ChromaDB and n8n run in Docker with a hard 3GB cap. Docker's memory limit setting creates a strict sandbox. If ChromaDB or n8n spike unexpectedly, they cannot consume memory that Ollama needs for inference. Without this cap, a ChromaDB indexing operation on a large document batch could push total memory usage past the threshold and force the system into swap. The cap makes the memory budget enforceable, not just planned.

Context windows stay between 4,000 and 8,000 tokens. Llama 3.1 technically supports up to 128k context. On 16GB hardware, saturating that window consumes memory proportional to context length and tanks token generation speed noticeably. The practical ceiling for this setup is around 8k tokens — enough for meaningful multi-turn queries and several retrieved chunks, without collapsing throughput.

n8n connects to Ollama via host.docker.internal, not localhost. When n8n runs inside Docker, "localhost" resolves to the container itself, not the host machine where Ollama is running. The correct base URL for Ollama from inside Docker is http://host.docker.internal:11434. This is a non-obvious configuration issue that breaks the entire pipeline silently if missed.

05 — Tradeoffs

What I optimized for and what I gave up

Decision	Tradeoff
Q4_K_M quantization	Slight quality degradation vs full precision, but the only way to fit a capable model in the memory budget. Full precision Llama 3.1 8B would consume the entire 16GB alone.
Fixed-size chunking at 1,000 characters	Simpler than semantic chunking and sufficient for well-structured documents. On messy or unstructured data, retrieval quality degrades — semantic chunking would improve this at the cost of an additional model pass.
ChromaDB over a dedicated vector DB	Easier to run locally via Docker and sufficient for personal-scale knowledge bases. A production deployment serving many users would require a more scalable solution like Qdrant or Weaviate.
n8n for orchestration	Visual and fast to iterate on, but less flexible than code-based orchestration. For complex multi-step pipelines with conditional logic, a Python-based framework would offer more control.
No authentication layer	This is a personal, single-user setup. A multi-user deployment would require role-based access, user isolation, and audit logging before any sensitive data could be ingested.

06 — Lessons

What building this actually clarified

The most significant shift was understanding the difference between building on top of AI and building with it. Calling an API means you never see the infrastructure decisions. You don't encounter memory pressure, quantization tradeoffs, context window limits as a hardware reality, or the configuration gap between a containerized service and a native one. Those constraints exist in cloud deployments too — they're just invisible because someone else managed them.

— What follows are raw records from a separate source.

/-- A termination token and its ring (R345): balances and colours by position, the token's place, colour and sum, and the clean
rounds so far. `pending` counts the spawned children not yet read. -/
structure Tree where
  ring : List Nat
  balance : Map Int
  black : Map Bool
  token : Option Nat
  tokenBlack : Bool
  tokenSum : Int
  clean : Nat
  /-- the CYC at which the token reaches its place (2 cycles a hop) -/
  tokenAt : Nat
  deriving DecidableEq, Repr

/-- What an ordered launch's waiting instructions look at: the bytes, the check patterns, the handoff counters by cluster, and whether its
strip and a slot were there to be claimed, and the GBAR phases completed, as they stood at the end of the last commit (R230, R232). -/
structure Snap where
  mem : Mem
  bad : Map (BitVec 8)
  counters : Map (Map Word)
  slot : Bool
  gbar : Nat
  deriving DecidableEq, Repr

def Tree.init (ring : List Nat) : Tree :=
  { ring := ring, balance := [], black := [], token := none, tokenBlack := false, tokenSum := 0, clean := 0, tokenAt := 0 }

/-- An entry of a binding table (R219): peg, base and length. It is in force for the REL of its `owner` (group and wave) alone, or, with none,
for that of every party; `links` are the barriers, 16 for GBAR, at which the owner has arrived since its BIND. -/
structure PegBinding where
  peg : Nat
  base : Nat
  len : Nat
  owner : Option (Nat × Nat)
  links : List Nat
  deriving DecidableEq, Repr

/-- A launch: one card on this package (R23, R37-R43). -/
structure Launch where
  card : Card
  /-- the card's address as submitted and the space it names (R341, R455) -/
  cardVa : Nat
  onDie : Bool
  part : Nat
  ctx : Nat
  status : LaunchStatus
  /-- place in its queue: cards with a lower number stand ahead of it (R332) -/
  order : Nat
  rank : Nat
  ranks : Nat
  /-- launch tag, neighbours and this package's share (R260); tag 0 without a process-group table -/
  tag : Nat
  pgt : List PgtEntry
  /-- records dealt and groups made so far (R338, R335) -/
  dealt : Nat
  made : Nat
  finished : Nat
  /-- control streams of the rectangle still running -/
  streams : Nat
  /-- cluster of the card's previous group (R335) -/
  lastCluster : Option Nat
  /-- binding table (R219) -/
  bindings : List PegBinding
  /-- bindings of the current fret, in force from the next (R219); length 0 removes the peg's entries -/
  newBindings : List PegBinding
  fret : Nat
  /-- the state at the end of the last commit, or at the start (R230, R232) -/
  snap : Option Snap
  /-- ordered regime: index of the first group of a child card (R343); 0 for any other card -/
  indexBase : Nat
  /-- GBAR phases completed (R180) -/
  gbarPhase : Nat
  /-- start cycle, the SCY at it (0, or that of a checkpoint, R470), and the cycles since that SCY did not count (R27) -/
  start : Option Nat
  scy0 : Nat
  stopped : Nat
  /-- TUNE insertion under way: first CYC and length (R257) -/
  tune : Option (Nat × Nat)
  /-- locked regime: SCY at which the last GBAR arrival completes its phase (R181) -/
  gbarDue : Option Nat
  /-- outside it: the phase that all groups have reached completes once their writes below this number are performed (R180) -/
  gbarAfter : Option Nat
  /-- slice turns, keyed cluster·32 + slice (R84) -/
  turns : Map Turn
  /-- hardware queue that holds the card (R332); none for a child card (R343) and for a card that has left -/
  hwq : Option Nat
  /-- CYC of the domain-wide halt (R283) -/
  haltAt : Option Nat
  /-- CYC at which the receive windows of a halted launch close (R284) -/
  closeAt : Option Nat
  /-- ordered regime: the commit is under way (R229) -/
  committing : Bool
  /-- a trap record of this package stands for the launch (R285) -/
  recorded : Bool
  /-- deadline already answered (R42, R353) -/
  deadlineDone : Bool
  /-- root of the card's tree: itself, or for a child card its root (R343) -/
  root : Nat
  tree : Option Tree
  /-- child card: its target cluster, until its first group is accepted (R344, R345) -/
  target : Option Nat
  /-- ordered regime: groups that have become active (R233) -/
  activated : Nat
  /-- the raster engine's work for a raster-engine card, and a strip card's claim of a slot (R431) -/
  raster : Option RasterJob
  ring : Option RingClaim
  /-- pending TUNE correction in effect (R258), and the TUNEs seen: SCY, n, and the clusters that issued it (R257) -/
  corr : Nat
  /-- changes of the correction announced: CYC of effect and value (R258) -/
  corrNext : List (Nat × Nat)
  tunes : List (Nat × Nat × List Nat)
  /-- stops that have ended: the SCY that stood, and the cycles (R27) -/
  stops : List (Nat × Nat)
  /-- insertions of TUNE: first CYC and cycles (R258) -/
  inserted : List (Nat × Nat)
  /-- cycles that TUNE has inserted (R258), and at the master the TUNEs of the packages: SCY, n, position, and CYC of arrival (R257) -/
  tuned : Nat
  reports : List (Nat × Nat × Nat × Nat)
  deriving DecidableEq, Repr

/-- An entry of a partition's intake (R332): who enters, and the accesses that come before the card is read (R342). -/
structure Intake where
  seq : Nat
  addr : Nat
  onDie : Bool
  ctx : Nat
  covers : List Nat
  deriving DecidableEq, Repr

/-- A spawned child card that has not been read (R343): its root, its form, its target position and its spawner's. -/
structure Child where
  root : Nat
  addr : Nat
  onDie : Bool
  target : Nat
  source : Nat
  covers : List Nat
  deriving DecidableEq, Repr

/-- A card rejected at submission, for the intake entries then behind it (R43): queue field, footprints, and the number below which an
entry was behind it. -/
structure Rejected where
  queue : Nat
  footprints : List Footprint
  below : Nat
  deriving DecidableEq, Repr

/-- The mapping from CYC to PTP time, T(c) = base + (c − cyc)·delta, in units of 2^-40 ns (R242). -/
structure PtpMap where
  cyc : Nat
  base : Nat
  delta : Nat
  deriving DecidableEq, Repr

/-- The table store of a cluster (R414-R417): its holder, the dimensions of each slot, the scr bits, and whether it is loaded.
The words and seeds lie in the array `Base.table`. -/
structure TableStore where
  holder : Option Nat
  dims : List Nat
  scr : Nat
  loaded : Bool
  /-- image translation faults awaiting their verdict (R416) -/
  fault : Option Nat
  failed : Bool
  /-- locked regime: SCY at which the engine's occupancy ends (R422) -/
  busy : Nat
  deriving DecidableEq, Repr

def TableStore.init : TableStore :=
  { holder := none, dims := [0, 0, 0, 0], scr := 0, loaded := true, fault := none, failed := false, busy := 0 }

/-! ### The module -/

/-- A cluster's own parts that no other structure holds (01 Table 01-2). -/
structure Cluster where
  /-- handoff counters h0-h15, default 0 (R272) -/
  h : Map Word
  /-- launch that claims the counters and the control core (R16) -/
  claim : Option Nat
  /-- operand-range records o0-o15 (R292) -/
  ranges : Map Range
  /-- matrix commands not complete, in issue order, the number of the last one issued, the CYC (SCY in a locked launch) at which
  the occupancy of the last one ends, and the flags not yet reported, by command number (R301-R303) -/
  cmds : List MatCmd
  issued : Nat
  matEnd : Nat
  matFlags : Map (BitVec 5)
  /-- locked regime: SCY at which the copy engine's occupancy ends (R278, R328) -/
  copyEnd : Nat
  store : TableStore
  /-- CYC until which a steal request of a card is not repeated, by launch (R339) -/
  stealAfter : Map Nat
  deriving DecidableEq, Repr

def Cluster.init : Cluster :=
  { h := [], claim := none, ranges := [], cmds := [], issued := 0, matEnd := 0, matFlags := [], copyEnd := 0,
    store := TableStore.init, stealAfter := [] }

/-- What a checkpoint holds of a locked launch (R468): the launch as it stood, its SCY, its groups and streams, the clusters it claims,
its receive windows, and the physical ranges of its footprints, stores and local stores with their bytes. -/
structure CkptImage where
  launch : Launch
  scy : Nat
  groups : List (Nat × Group)
  clusters : List (Nat × Cluster)
  windows : List Window
  ranges : List (Nat × Nat)
  cells : Mem
  deriving DecidableEq, Repr

/-- What the master knows of a locked launch that runs on other packages only (R257, R258): its tag, and with tag 0 its package; its start cycle
and start_time, the cycles that its TUNEs have inserted, the correction last announced, its packages, and their TUNEs as in `Launch.reports`. -/
structure Abroad where
  tag : Nat
  pos : Nat
  start : Nat
  startTime : Nat
  tuned : Nat
  corr : Nat
  positions : List Nat
  reports : List (Nat × Nat × Nat × Nat)
  deriving DecidableEq, Repr

/-- A partition's task-engine and fault-queue state (12, 18, 19). -/
structure Part where
  /-- records held for the fault queue, oldest first, each with the fault it speaks of, 0 for none (R451) -/
  heldFaults : List (Nat × List Byte)
  /-- how often the partition's main-memory key pair has been drawn anew (R446; log entry 33) -/
  key : Nat
  /-- the intake, oldest first, and the submission window's drop count (R332, R455) -/
  intake : List Intake
  drops : Nat
  rejected : List Rejected
  /-- context-pool slots in use (R355) -/
  slots : List Nat
  /-- a teardown under way (R453): CYC of the write; groups, cards, pieces and flits dropped; the slices to be zeroed -/
  teardown : Option (List Nat)
  deriving DecidableEq, Repr

def Part.init : Part := { heldFaults := [], key := 0, intake := [], drops := 0, rejected := [], slots := [], teardown := none }

/-- A message to the outside world, oldest first in its list: where it goes and what it says. -/
structure OutMsg where
  port : String
  cyc : Nat
  words : List Nat
  deriving DecidableEq, Repr
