-- ==== Sys2Proof/Machine/Banks.lean ====
section
/-! DEFINITION. What a bank lets an access do (06 R185-R191): retention, the order of arrival, the requests that a bank holds, and the
access of an engine to several words. -/

namespace Sys2Proof.Machine

/-- The first bank of a request, and all of them. -/
def Req.bank (r : Req) : Nat := bankOf r.local_ r.addr
def Req.banks (r : Req) : List Nat := banksOf r.local_ r.addr r.width
/-- A region of a partition's window (on-die base and bytes) holds a byte of bank k of a cluster's slice. -/
def regionBank (s : State) (p base len cl k : Nat) : Bool :=
  let i := (s.slices p).findIdx (· == cl)
  let lo := max base (0x40000000 + i * 2 ^ 21)
  let hi := min (base + len) (0x40000000 + (i + 1) * 2 ^ 21)
  decide (i < (s.slices p).length) && decide (lo < hi) &&
    (decide (128 ≤ hi - lo) || (List.range ((hi - 1) / 8 - lo / 8 + 1)).any fun j => (lo / 8 + j) % 16 == k)
/-- A receive window is armed (R251); at the SCY where a stop stands, from the end of the stop on (R256, R286). -/
def armed (s : State) (w : Window) : Option Launch :=
  match mget w.launch s.launches with
  | some l => if (l.status == .running || l.status == .halted) && s.scyPast l w.from_ &&
      (match w.close with | some y => !s.scyPast l y | none => true) then some l else none
  | none => none
/-- A scratchpad bank is held awake (R191). -/
def heldAwake (s : State) (b : Nat) : Bool :=
  let held (p base len : Nat) : Bool := regionBank s p base len (b / 16) (b % 16)
  decide (b < 2 ^ 20) &&
  ((s.launches.any fun e =>
      ((bit e.2.card.flags 0 && (e.2.status == .running || e.2.status == .halted) && decide (0 < e.2.made)) ||
        (e.2.card.regime == 2 && (e.2.status == .dispatched || e.2.status == .running || e.2.status == .halted) && decide (e.2.start.getD 0 ≤ s.cyc + 4096))) &&
      e.2.card.footprints.any fun f => bits f.flags 3 2 == 1 && decide (0 < f.len) && held e.2.part f.base f.len) ||
    (s.windows.any fun w => match armed s w with | some l => held l.part w.base w.len | none => false) ||
    (List.range 256).any fun n =>
      let q := qdescOff n
      s.barBits q 41 40 != 0 && (held (s.barBits q 53 48) (s.barBits q 31 0) (2 ^ (s.barBits q 35 32 + s.barBits q 39 36)) ||
        held (s.barBits q 53 48) (s.barBits q 95 64) 8))
/-- A scratchpad bank is in retention: 4,096 idle cycles have ended, and nothing holds it awake (R189); one whose count has passed them while it
was held awake is in retention as soon as nothing holds it (log entry 131). -/
def asleep (s : State) (b : Nat) : Bool :=
  decide (b < 2 ^ 20) && (dget false b s.bankAsleep || decide (dget 0 b s.bankIdle + 4096 ≤ s.idleClock)) && !heldAwake s b
/-- A request's place among those that reach a bank in one cycle (R172, R186). -/
def reqRank (s : State) (r : Req) : Nat :=
  match s.reqCtx r with
  | some c => portRank s c r.local_ ((r.addr - Base.slice 0) / 2 ^ 21)
  | none => 0
/-- Another request waits at a bank of this one and comes before it: it has come earlier, or in the same cycle by an earlier port (R186). -/
def behind (s : State) (r : Req) : Bool :=
  s.reqs.any fun q => q.id != r.id && q.due.isNone && decide (q.arrive ≤ s.cyc) && State.shareBank r q && s.mayServe q &&
    (decide (q.arrive < r.arrive) || (q.arrive == r.arrive && decide (reqRank s q < reqRank s r)))
/-- The bank has served a request of the same word and instruction in this cycle: the two are one access (R172). -/
def merged (s : State) (r : Req) : Bool :=
  let same := r.banks.all fun b => mget b s.bankLast == some (r.group, r.wave, r.slot, r.addr / 8) && dget 0 b s.bankBusy == s.cyc + 1
  same && match r.kind with | .load | .store _ => true | _ => false
/-- A bank holds a request that it could not serve before: it has served another up to this cycle (R188). -/
def holding (s : State) (b : Nat) : Bool :=
  dget 0 b s.bankBusy == s.cyc && s.reqs.any fun q => q.due.isNone && decide (q.arrive < s.cyc) && q.banks.contains b && s.mayServe q
/-- A locked request finds a bank that serves another, or holds one (R188). -/
def bankTaken (s : State) (r : Req) : Bool := (s.banksBusy r.banks && !merged s r) || r.banks.any (holding s)

/-- The banks of an access to parts of the scratchpad and of local stores (R172, R185); the engine reaches the other arrays by ports of their
own (R308). -/
def partBanks (parts : List (Nat × Nat)) : List Nat :=
  parts.flatMap fun p => if Base.operand 0 ≤ p.1 then [] else banksOf (decide (Base.local_ 0 ≤ p.1)) p.1 p.2
/-- A locked access of an engine finds its banks free and awake, or the TIMING cause (R188, R328). -/
def bankFault (s : State) (parts : List (Nat × Nat)) : Option Nat :=
  (partBanks parts).findSome? fun b => if s.banksBusy [b] || holding s b then some 3 else if asleep s b then some 4 else none
/-- The banks of an access have served it, a word a cycle. -/
def touchBanks (s : State) (parts : List (Nat × Nat)) : State := s.occupyWords (partBanks parts)
/-- An access that comes to its banks now must wait: one of them serves another, or requests that came before wait at it (R186, R193). -/
def bankWaits (s : State) (bs : List Nat) : Bool :=
  s.banksBusy bs || s.reqs.any fun q => q.due.isNone && decide (q.arrive ≤ s.cyc) && (q.banks.any bs.contains) && s.mayServe q
/-- An access outside the locked regime is performed where its banks are free and awake: else it waits (none), and a bank in retention
wakes, in 24 cycles (R186, R190). -/
def atBanks (s : State) (bs : List Nat) (go : State → Option State) : Option State :=
  if bankWaits s bs then none else if bs.any (asleep s) then some (s.occupy bs 24) else go s
/-- The access of an instruction that is performed at its issue: it stalls where its banks do not serve it. -/
def issueAt (s : State) (bs : List Nat) (go : State → Res) : Res :=
  if bankWaits s bs then .stall s else if bs.any (asleep s) then .stall (s.occupy bs 24) else go s
/-- An event of an engine that reads or writes parts of banked arrays. -/
def engineAt (s : State) (parts : List (Nat × Nat)) (go : State → Option State) : Option State :=
  atBanks s (partBanks parts) fun s => go (touchBanks s parts)

/-- The bytes of the scratchpad window, cut at the slices' ends. -/
def windowParts (s : State) (p a n : Nat) : List (Nat × Nat) :=
  let k := 2 ^ 21 - (a - 0x40000000) % 2 ^ 21
  if n ≤ k then [(s.windowAddr p a, n)] else [(s.windowAddr p a, k), (s.windowAddr p (a + k), n - k)]
/-- The 8-byte words that parts of arrays touch: the bytes of each, as address and count, in order. -/
def partWords (parts : List (Nat × Nat)) : List (Nat × Nat) :=
  parts.flatMap fun p => (List.range ((p.1 + p.2 + 7) / 8 - p.1 / 8)).map fun i =>
    let lo := max p.1 ((p.1 / 8 + i) * 8)
    (lo, min (p.1 + p.2) ((p.1 / 8 + i + 1) * 8) - lo)
/-- Reading parts of on-die arrays: bytes, and the mask of those whose word was uncorrectable (R205, R325). -/
def readParts (s : State) (parts : List (Nat × Nat)) (who : Option (Nat × Nat)) : List Byte × Nat × State :=
  (partWords parts).foldl (fun (st : List Byte × Nat × State) p =>
    let (bs, h, s) := st.2.2.readMem p.1 p.2 who
    (st.1 ++ bs, if h.isSome then st.2.1 + (2 ^ p.2 - 1) * 2 ^ st.1.length else st.2.1, s)) ([], 0, s)
/-- Writing them; a word that receives a poison byte is written as poison (R205, R325). -/
def writeParts (s : State) (parts : List (Nat × Nat)) (bs : List Byte) (poison : Nat) (who : Option (Nat × Nat)) : State :=
  ((partWords parts).foldl (fun (st : State × List Byte × Nat) p =>
    let s := st.1.writeMem p.1 (st.2.1.take p.2) who
    let s := if st.2.2 % 2 ^ p.2 = 0 then s else s.poisonWord (p.1 / 8 * 8) []
    (s, st.2.1.drop p.2, st.2.2 / 2 ^ p.2)) (s, bs, poison)).1

end Sys2Proof.Machine
end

Working through them directly changes how you evaluate enterprise AI deployments. When an organization says their AI system is "running locally" or "air-gapped," you now have a concrete understanding of what that actually means to implement, what it costs in terms of hardware and configuration complexity, and what the failure modes look like. That's not knowledge you pick up from documentation.

The second takeaway is about quantization. Most discussions of local LLMs treat it as a footnote. In practice, the quantization decision determines whether a given model is even possible on given hardware, and Q4_K_M represents a genuinely useful quality-to-size ratio that holds up well for RAG use cases where the model is primarily synthesizing retrieved context rather than generating from pure parametric memory.